Bainbridge council adopts youth curfewsPublished 7:46pm Tuesday, May 15, 2012
In two months’ time, children and youth who go out in public while school is in session, or loiter late at night, might find themselves talking with a police officer.
That’s because the Bainbridge City Council has unanimously approved two curfews for kids under age 18, seeking them to keep them in school and off the streets late at night. The curfews will take effect in 60 days, to give Bainbridge Public Safety a chance to work through any logisitical issues. BPS Director Eric Miller said he also plans to advertise the coming curfews to the public, and work with school staff on how to best enforce the daytime ordinance.
Under the new rules, minors would be prohibited from loitering outside between 11 p.m. and 6 a.m. on weekdays and between midnight and 6 p.m. on weekends, unless they are accompanied by a parent/guardian or another adult delegated by a parent/guardian to accompany them.
The new rules also prohibit any child who is supposed to be in school from being out in public during their school’s operating hours.
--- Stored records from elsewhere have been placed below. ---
/-- An index taken (R214, R215): the lowest that the pond does not hold, under its next generation; its flags start at 0. -/
def takeIndex (s : State) (pd : Nat) : Nat × Nat × State :=
  match pond s pd with
  | none => (0, 0, s)
  | some d =>
    let idx := (lowestFree (d.holds.map RSlot.idx) Config.slotsPerCore 0).getD 0
    let gen := (mapGet d.gens idx).getD 0 % 256
    (idx, gen, updPond s pd (fun d => { d with
      held := d.held ++ [⟨idx, gen, false, 0, .undef 0, false, false⟩]
      gens := mapUpd d.gens idx 0 (· + 1) }))

/-- The operation works on the slot: it is its own, or its chained source (R213). -/
def MOp.onSlot (m : MOp) (idx gen : Nat) : Bool := (m.idx == idx && m.gen == gen) || m.src == some (idx, gen)

/-- The operations of a pond that have not completed. -/
def pending (s : State) (pd : Nat) : List MOp := s.mops.filter (fun m => m.pond == pd && !m.done)

/-- A fragment of the pond waits at an MWAIT for the slot (R220). -/
def waitedFor (s : State) (pd : Nat) (r : RSlot) : Bool :=
  s.frags.any (fun f => match f.hold with
    | .mwait _ slots _ => (pool s f.pool).any (fun p => p.pond == pd) && slots.any (fun x => x.2 == (r.idx, r.gen))
    | _ => false)

/-- Released slots are freed once no operation queued on them remains (R216). The flags of one for which an MWAIT waits stay until it
completes (R220). -/
def sweepSlots (s : State) (pd : Nat) : State :=
  let busy := pending s pd
  updPond s pd (fun d => { d with held := d.held.filterMap (fun r =>
    if !r.stale || busy.any (fun m => m.onSlot r.idx r.gen) then some r
    else if waitedFor s pd r then some { r with phys := false, poisoned := false } else none) })

/-- Bytes of a scratchpad tile of an MLDA or MSTA (R211). -/
def squareBytes (w : Word) : Nat := tileBytes (fwA w) 128 128

/-- The operand tiles of an MMA by its format word, K and tile addresses (R211): start and length. -/
def mmaTiles (w : Word) (k a b : Nat) : List (Nat × Nat) :=
  let n := mmaK w k
  (if fwChain w then [] else [(a, if fwTA w then tileBytes (fwA w) n 128 else tileBytes (fwA w) 128 n)]) ++
    [(b, if fwTB w then tileBytes (fwB w) 128 n else tileBytes (fwB w) n 128)]

/-- The scratchpad tiles that an operation reads (R219). -/
def MOp.reads (m : MOp) : List (Nat × Nat) :=
  match m.kind with
  | .mma => mmaTiles m.fmt m.k m.a m.b
  | .mlda => if m.obj.isSome then [] else [(m.a, squareBytes m.fmt)]
  | _ => []

/-- The scratchpad tile that an MSTA writes. -/
def MOp.writes (m : MOp) : List (Nat × Nat) :=
  match m.kind with
  | .msta => if m.obj.isSome then [] else [(m.a, squareBytes m.fmt)]
  | _ => []

/-- Bytes that are free values (log 6). -/
def freeBytes (n len : Nat) : List Byte := (List.range len).map (fun i => BitVec.ofNat 8 (Config.freeCell n i))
Public Safety officers would use their discretion whether or not to take minors in violation of the ordinance into custody, according to Hobby.
At a previous City Council meeting, Miller said every attempt would be made to notify the child’s parent, guardian or other immediate relative to come pick them up. The family member would also be given the opportunity to move or legally park any vehicle driven by a minor in violation of the curfew, Miller said.
In the event an officer had to take a minor into temporary custody, they would be kept separately from adult detainees at a BPS station and would generally not be handcuffed or put in a cell, per the ordinance.
In the event a minor’s parents or grandparents could not be reached, BPS would call the Department of Family and Children’s Services for assistance, Miller said. Under state and federal law, minors found in violation of the curfews can remain in BPS custody for no more than six hours.
Miller said similar curfews were in place in the Albion, Mich., community where he served as Public Safety director before coming to Bainbridge.
“Generally, you will see more middle school and high school freshmen and sophomores [who violate the curfews],” Miller said. “Most of the students who can’t drive and are out of school, you will find they have not been attending school regularly. We can call the parents to come get them and either take them home or to school, or turn them over to school staff ourselves.”